Saturday, September 13, 2014

The Snow Queen

It’s only been a couple of days since we got the news. It seemed like months, years. I was surprised at how lightly I took it all. The very foundations of the life we’d built together were crumbling. And I didn’t care. Had I gone numb?

“Kev,” I said to him, reaching out to grab his hand. He just sat there in front of the computer. He didn’t even flinch. He was like that ever since that day. I gave up. I stood up and approached the window. A flock of birds was making its way across the vilely crimson sunset. Couples walking along the beach, neighbors tending to their barbecues beyond my rose garden, waving their hands in a futile attempt to disperse the thick clouds of mosquitoes. The air was heavy, moist. Warm. Why did it feel so cold, then? “What are we going to tell the kids?”
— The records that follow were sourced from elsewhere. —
-- ==== Sys2Proof/Tests/Slice0.lean ====
section
/-!
SUPPORT. Tests of the model's own: ill-formed terms that the check refuses, worked figures of the specification, the state
after reset, and for every statement with hypotheses states and operands that meet them, clause by clause.
-/
set_option Elab.async false
set_option maxRecDepth 20000

namespace Sys2Proof.Tests

open Sys2Proof.Machine

/-! ### Well-formedness: an ill-formed term for each check -/

theorem test_wf_linkFrame :
    (Instr.linkFrame (.twoWireWrite .fresh 128 [])).wf = false ∧ (Instr.linkFrame (.twoWireRead .fresh 128 3)).wf = false ∧
      (Instr.linkFrame (.twoWireRead .fresh 127 3)).wf = true := by decide

theorem test_wf_handles :
    (Instr.takeClaim (.short 256)).wf = false ∧ (Instr.takeClaim (.long 256 0)).wf = false ∧
      (Instr.takeClaim (.long 3 256)).wf = false ∧ (Instr.beginRoute (.short 256)).wf = false ∧
      (Instr.takeClaim (.long 255 255)).wf = true := by decide

theorem test_wf_guards :
    (Instr.retireClaim (.short 6) (some 256)).wf = false ∧ (Instr.runRoute (.short 2) (some 256)).wf = false ∧
      (Instr.retireRoute (.short 2) (some 256)).wf = false ∧ (Instr.acknowledge (.short 0) (some 256)).wf = false ∧
      (Instr.retireClaim (.short 256) none).wf = false ∧ (Instr.runRoute (.short 256) none).wf = false ∧
      (Instr.retireRoute (.short 256) none).wf = false ∧ (Instr.acknowledge (.short 256) none).wf = false := by decide

theorem test_wf_reads :
    (Instr.selectTable 256).wf = false ∧ (Instr.readFields (.short 256) 0 1).wf = false ∧
      (Instr.readFields (.short 0) 256 1).wf = false ∧ (Instr.readFields (.short 0) 0 256).wf = false := by decide

theorem test_wf_writeField :
    (Instr.writeField (.short 256) none 1 0).wf = false ∧ (Instr.writeField (.short 0) (some 256) 1 0).wf = false ∧
      (Instr.writeField (.short 0) none 256 0).wf = false ∧
      (Instr.writeField (.short 0) none 1 2147483648).wf = false ∧
      (Instr.writeField (.short 0) none 1 (-2147483649)).wf = false ∧
      (Instr.writeField (.short 0) none 1 (-2147483648)).wf = true := by decide

theorem test_wf_claims :
    (Instr.openClaim (.short 256) 0 1 0).wf = false ∧ (Instr.openClaim (.short 6) 256 1 0).wf = false ∧
      (Instr.openClaim (.short 6) 0 65536 0).wf = false ∧ (Instr.openClaim (.short 6) 0 1 65536).wf = false ∧
      (Instr.amendClaim (.short 256) none 1).wf = false ∧ (Instr.amendClaim (.short 6) (some 256) 1).wf = false ∧
      (Instr.amendClaim (.short 6) none 65536).wf = false := by decide

theorem test_wf_segment :
    (Instr.segment 256 0 0 0 0).wf = false ∧ (Instr.segment 0 8388608 0 0 0).wf = false ∧
      (Instr.segment 0 (-8388609) 0 0 0).wf = false ∧ (Instr.segment 0 0 256 0 0).wf = false ∧
      (Instr.segment 0 0 0 256 0).wf = false ∧ (Instr.segment 0 0 0 0 65536).wf = false := by decide

theorem test_wf_others :
    (Instr.restoreYaw 65536 0).wf = false ∧ (Instr.restoreYaw 0 2147483648).wf = false ∧
      (Instr.acknowledgeLine 256).wf = false ∧ (Instr.unknownItem 32 false false).wf = false ∧
      (Instr.unknownItem 23 false false).wf = false ∧ (Instr.unknownItem 23 true false).wf = true := by decide

/-! ### Bytes -/

/-- The NO_RESPONSE frame is 0x03, 0x00, 0x3F (R182): its CRC-8. -/
theorem test_crc_noResponse : crc8 [0x03#8, 0x00#8] = 0x3F#8 := by decide

/-- A frame of a guarded WRITE FIELD with a long handle and a chained FREEZE, written out from 10.6-2. -/
theorem test_parse_frame :
    parseItems 8 [0xE3#8, 0x01#8, 0x17#8, 0x05#8, 0x01#8, 0xFF#8, 0xFF#8, 0xFF#8, 0xFE#8, 0x17#8] =
      some [.writeField (.long 1 23) (some 5) 1 (-2), .freeze] := by decide

/-- A SEGMENT: kind, target in three bytes, direction, speed, dwell in two (10.6-2). -/
theorem test_parse_segment :
    parseItem [0x09#8, 0x01#8, 0xFF#8, 0xFF#8, 0x9C#8, 0x03#8, 0x00#8, 0x00#8, 0x14#8] =
      some (.segment 1 (-100) 3 0 20, false, []) := by decide

/-- An item cut short, and bytes after the last item, are refused FORMAT (R179). -/
theorem test_parse_refused :
    parseItems 8 [0x01#8] = none ∧ parseItems 8 [0x17#8, 0x17#8] = none ∧ parseItems 8 [0x97#8] = none := by decide

/-! ### Figures worked in the specification -/

/-- R104: a CONV zone at 40.0 °C gives level 8. -/
theorem test_level : zoneLimitDefaults.conv.level (some 400) = 8 := by decide

/-- R103: a GEN zone at 120.0 °C is WARM with a ceiling of 70 %. -/
theorem test_ceiling : zoneLimitDefaults.gen.ceiling 40 .warm (some 1200) = 70 := by decide

/-- R102: XFMR stays WARM at 93.1 °C, is NORMAL at 93.0 °C, and falls from CRITICAL to WARM at 107.5 °C. -/
theorem test_thermal :
    zoneLimitDefaults.xfmr.judge .warm (some 931) = .warm ∧ zoneLimitDefaults.xfmr.judge .warm (some 930) = .normal ∧
      zoneLimitDefaults.xfmr.judge .critical (some 1075) = .warm := by decide

/-- R121: the short window yields no mean at 312 readings and one at 313; a mean truncates toward zero. -/
theorem test_mean :
    Window.mean ⟨0, 10000, 312, 5, false⟩ = none ∧ Window.mean ⟨0, 10000, 313, -625, false⟩ = some (-1) := by decide

/-- R110: a CONV pump with demand 10 and granted 87 runs at level 8. -/
theorem test_paid : State.reset.paidLevel .conv 87 10 = 8 := by decide +kernel

/-- R123: halves of a turn are taken toward zero. -/
theorem test_turns : nearestTurns 90000 = 2 ∧ nearestTurns 90001 = 3 ∧ nearestTurns (-90000) = -2 := by decide

/-! ### States -/

/-- No condition present, nothing told, every line driven accordingly. -/
def calm : State :=
  let s := { State.reset with cond := ⟨freshRecords, Consequences.none⟩ }
  { s with out := s.outputs }

/-- With the stagger timer running. -/
def staggered (s : State) : State := { s with app := { s.app with stagger := some 100 } }

/-- With a claim in a slot and in the collection of its state. -/
def withClaim (i : Fin 16) (st : ClaimState) (consumer asked granted : Nat) (s : State) : State :=
  { s with
    app :=
      { s.app with
        claims := s.app.claims.set i ⟨st, consumer, 3, asked, granted, 7, none, none,
          if st = .offered then some 0 else none⟩
        standing := if st = .held ∨ st = .offered then [i] else []
        waiting := if st = .waiting ∨ (st = .held ∧ granted < asked) then [i] else []
        shedStack := if st = .shed then [i] else [] } }

/-- With the converter in a state and step, its sequence timer running. -/
def withConv (st : ConverterState) (step : Option SequenceStep) (s : State) : State :=
  { s with conv := { s.conv with state := st, step := step, seqLeft := some 0 } }

/-- With the yaw engine in a state at position 1 of route 2, its stage timer running, the yaw known. -/
def withEngine (e : EngineState) (s : State) : State :=
  { s with
    yaw :=
      { s.yaw with
        known := true, engine := e, route := some 2, position := 1, stageLeft := some 0, idleLeft := some 0,
        budgetLeft := some 0 } }

/-- With route 2 in a state over segment slot 2. -/
def withRoute (st : RouteState) (s : State) : State :=
  (s.setRoute 2 ⟨st, [2], some 0, none, none⟩).setSegment 2 (some ⟨2, 1, .relative, 500, .cw, .normal, 3⟩)

/-- With route 2 composing. -/
def composing (s : State) : State :=
  { s.setRoute 2 ⟨.composing, [], none, none, none⟩ with port := { s.port with composing := some 2 } }

/-- With a frame in execution that holds the items. -/
def executing (items : List Instr) (s : State) : State :=
  { s with port := { s.port with executing := true, items := items, itemCount := items.length } }

/-- With a line's raw level and its filter timer at 0. -/
def withLine (l : Line) (raw : Bool) (s : State) : State :=
  { s with
    inputs := { s.inputs with raw := s.inputs.raw.set l raw, filters := s.inputs.filters.set l ⟨!raw, some 0⟩ } }

/-- With BRAKE_OPEN filtered active. -/
def brakeOpen (s : State) : State :=
  { s with inputs := { s.inputs with filters := s.inputs.filters.set .brakeOpen ⟨true, none⟩ } }

/-- TURNING at position 1 of route 2, clockwise toward a twist, the brake open. -/
def turning (target : Int) (s : State) : State :=
  let t := brakeOpen (withEngine .turning (withRoute .running s))
  { t with
    yaw :=
      { t.yaw with
        direction := some .cw, target := some target, stageLeft := none, idleLeft := some 5, budgetLeft := some 5 } }

/-- With route 2 RUNNING and its engine in a state, and the filter timer of BRAKE_OPEN at 0 with the raw level given. -/
def braked (raw : Bool) (e : EngineState) (s : State) : State := withLine .brakeOpen raw (withEngine e (withRoute .running s))

/-- With a twist. -/
def twisted (v : Int) (s : State) : State := { s with yaw := { s.yaw with twist := v } }

/-- With every pool slot of the segments taken. -/
def poolFull (s : State) : State :=
  { s with
    routes := { s.routes with segments := Vector.replicate 24 (some ⟨5, 1, .relative, 500, .cw, .normal, 3⟩) } }

/-- With a supply state, its holds running. -/
def withSupply (st : SupplyState) (s : State) : State :=
  { s with supply := { s.supply with state := st, recovery := some 0, reconnect := some 0 } }

/-- With a value and an age timer at 0 in a slow channel, the stream LIVE with its stale timer at 0. -/
def withChannel (c : Fin 8) (v : Int) (s : State) : State :=
  { s with
    meter := { s.meter with live := true, staleLeft := some 0, channels := s.meter.channels.set c ⟨some v, some 0⟩ } }

/-- With the below-time of point 1 at its limit. -/
def atLimit (s : State) : State := { s with supply := { s.supply with below := s.supply.below.set 0 3000 } }

/-- A meter frame: sequence number, every phase at a per-mille, the link voltage, a slow channel and its value. -/
def meterRun (seq vmin vdc channel slow : Nat) : List Byte :=
  let b := 0xA5#8 :: (toBytes 1 seq ++ toBytes 2 vmin ++ toBytes 2 vmin ++ toBytes 2 vmin ++ toBytes 2 5000 ++
    toBytes 2 vdc ++ toBytes 1 0 ++ toBytes 1 channel ++ toBytes 2 slow)
  b ++ [crc8 b]

/-- A meter frame at 1000 V whose slow value is 300. -/
def sampleFrame (seq vmin channel : Nat) : List Byte := meterRun seq vmin 1000 channel 300

/-- The state of an answer that is one. -/
def nextOf (o : Result) : Option State :=
  match o with
  | .next t => some t
  | _ => none

/-- An answer whose state is there is that state. -/
theorem nextOf_isSome {o : Result} (h : (nextOf o).isSome = true) : ∃ t, o = .next t := by
  cases o with
  | next t => exact ⟨t, rfl⟩
  | fault f => cases f
  | refused r => simp [nextOf] at h

/-! ### The state after reset -/

/-- The state after power-up, from the state after reset. -/
def poweredUp : Option State := (nextOf (execPowerUp false State.reset)).bind fun t => nextOf (execPowerUpSequenceComplete t)

/-- Power-up and the end of its sequence leave State.reset. -/
theorem test_powerUp_gives_reset : poweredUp = some State.reset := by decide +kernel

/-! ### Orders within one command -/

/-- R106: with LEVEL_DECREASE_HOLD at 0 the demand level falls within the command whose evaluation started the hold. -/
theorem test_zeroHold_falls_at_once :
    let s := (withChannel 2 400 calm).putSetting Setting.levelDecreaseHold 0
    let t := s.setZone .conv { s.cool.zones.conv with demand := 8, target := 8, computed := some 8 }
    (nextOf (exec (.meterFrame (sampleFrame 7 1000 2)) t)).map
      (fun u => (u.cool.zones.conv.target, u.cool.zones.conv.demand, u.cool.zones.conv.hold)) = some (4, 4, none) := by decide +kernel

/-- R101 item 6: the effective level follows the last answer of the apportioner, so that a flow check goes on where DUTY_1
has been raised above the grant and the event's own grant pays for it. -/
theorem test_flowCheck_outlives_dutyRaised :
    let s := (withConv .off none (withClaim 1 .held 1 30 30 (withChannel 2 310 calm))).putSetting (Setting.duty 1) 21
    let s := { s with app := s.app.setClaim 1 { s.claim 1 with priority := 7 } }
    let t := (s.setZone .conv
      { s.cool.zones.conv with
        demand := 1, target := 1, hold := some 0, actuatorDemand := 1, effective := 1, computed := some 1 }).setFlow
          .conv ⟨.awaiting, some 7⟩
    (nextOf (exec (.decreaseHoldExpiry .conv) t)).map
      (fun u => ((t.claim 1).granted, (u.claim 1).granted, u.cool.zones.conv.effective, u.cool.flow.conv)) =
        some (30, 32, 1, ⟨.awaiting, some 7⟩) := by decide +kernel

/-- R101 (log 37): a threshold write that is the first evaluation of a stale zone gives it level 15. -/
theorem test_thresholdWrite_isFirstEvaluation :
    (calm.cool.zones.get .cab).computed = none ∧
      (nextOf (exec (.writeField (.long 6 4) none 8 200) calm)).map
        (fun t => ((t.cool.zones.get .cab).computed, (t.cool.zones.get .cab).demand)) = some (some 15, 15) := by
  decide +kernel

/-- R121 (log 41): a window of 5 s, whose expected count is 312.5, yields no mean at 156 readings and one at 157. -/
theorem test_mean_halfExpected :
    Window.mean ⟨0, 5000, 156, 156, false⟩ = none ∧ Window.mean ⟨0, 5000, 157, 157, false⟩ = some 1 := by decide

/-- R177 (log 5): a 4-wire transfer of a part of a byte alone is refused FORMAT; one of no byte is no frame. -/
theorem test_partByteAlone_isRefused :
    (nextOf (exec (.linkFrame (.fourWire .fresh [] true)) calm)).map (·.port.prepared) = some (refusalFrame frameFormat) ∧
      nextOf (exec (.linkFrame (.fourWire .fresh [] false)) calm) = some (calm.shiftOut (some [])) := by decide +kernel

/-- R33: at STAGGER 0 the timer that a grant starts expires at once, so that both claims that wait are granted. -/
theorem test_zeroStagger_grants_on :
    let s := (withClaim 6 .waiting 9 200 0 calm).putSetting Setting.stagger 0
    let t : State :=
      { s with
        app :=
          { s.app.setClaim 7 ⟨.waiting, 10, 3, 100, 0, 7, none, none, none⟩ with
            waiting := [6, 7], stagger := some 0 } }
    (nextOf (exec .staggerTimerExpiry t)).map (fun u => ((u.claim 6).granted, (u.claim 7).granted, u.app.stagger)) =
      some (200, 100, none) := by decide +kernel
No response. Only his incessant clicking. That damned mouse wouldn’t stop clicking. I had half a mind to just leave and curl up in a corner. But I couldn’t. Not now. There was too much to lose. Every moment was precious. Why couldn’t he see it?

I’ll make him see. I turned his seat around, so that now he was facing me. “Look at me,” I told him. It took a while, but at long last, he turned his bespectacled gaze toward me. I gazed deep into his green eyes and placed my hand on his cheek. I could feel it prickle. I didn’t even notice when I teared up. But his gaze remained empty, cold. “Why are you doing this? Where are you?”

“I’m already gone,” he whispered after what seemed like an eternity. “I’m dying, Gina.”

“So what if you are?”

“What the hell did you just say?” He pushed my hand away. Finally, a reaction!

“I asked you a question,” I told him. “You are dying. Yes. I know that. You think it’s easy for me to take?”

“Well, ever since the results came in, you acted as if nothing happened. It makes me wonder, you know?”

“About what?”

“If you even care. At all.”

“I don’t care?” I asked him, drawing my face closer to his. I did not notice when he stood up. “All you do now is sit at your computer all day and solve those stupid puzzles while I do my best to make things work around here and not go mad from it all. And you say I’m the one who doesn’t care?”

“I’m sorry,” he told me as he turned his gaze away. For the first time in the last couple of days, I thought I saw something change in his eyes. He felt that. I could see his hands shaking. I grabbed them. “What will we tell the kids? What are we going to do?” His voice was shaking. I kissed him. I could feel warm again. For a moment I lost myself in the warmth. Then came the embraces, and then I whispered into his ear:

“We’ll be fine.”


That night, for the first time in forever, I felt safe, at ease, as if we were two halves of the same whole again. I didn’t know how long it would last – I didn’t care. I was there for him, he was there with me. And at that moment I knew, no matter what may come our way, we had found something eternal. We were swimming in a shard of eternity.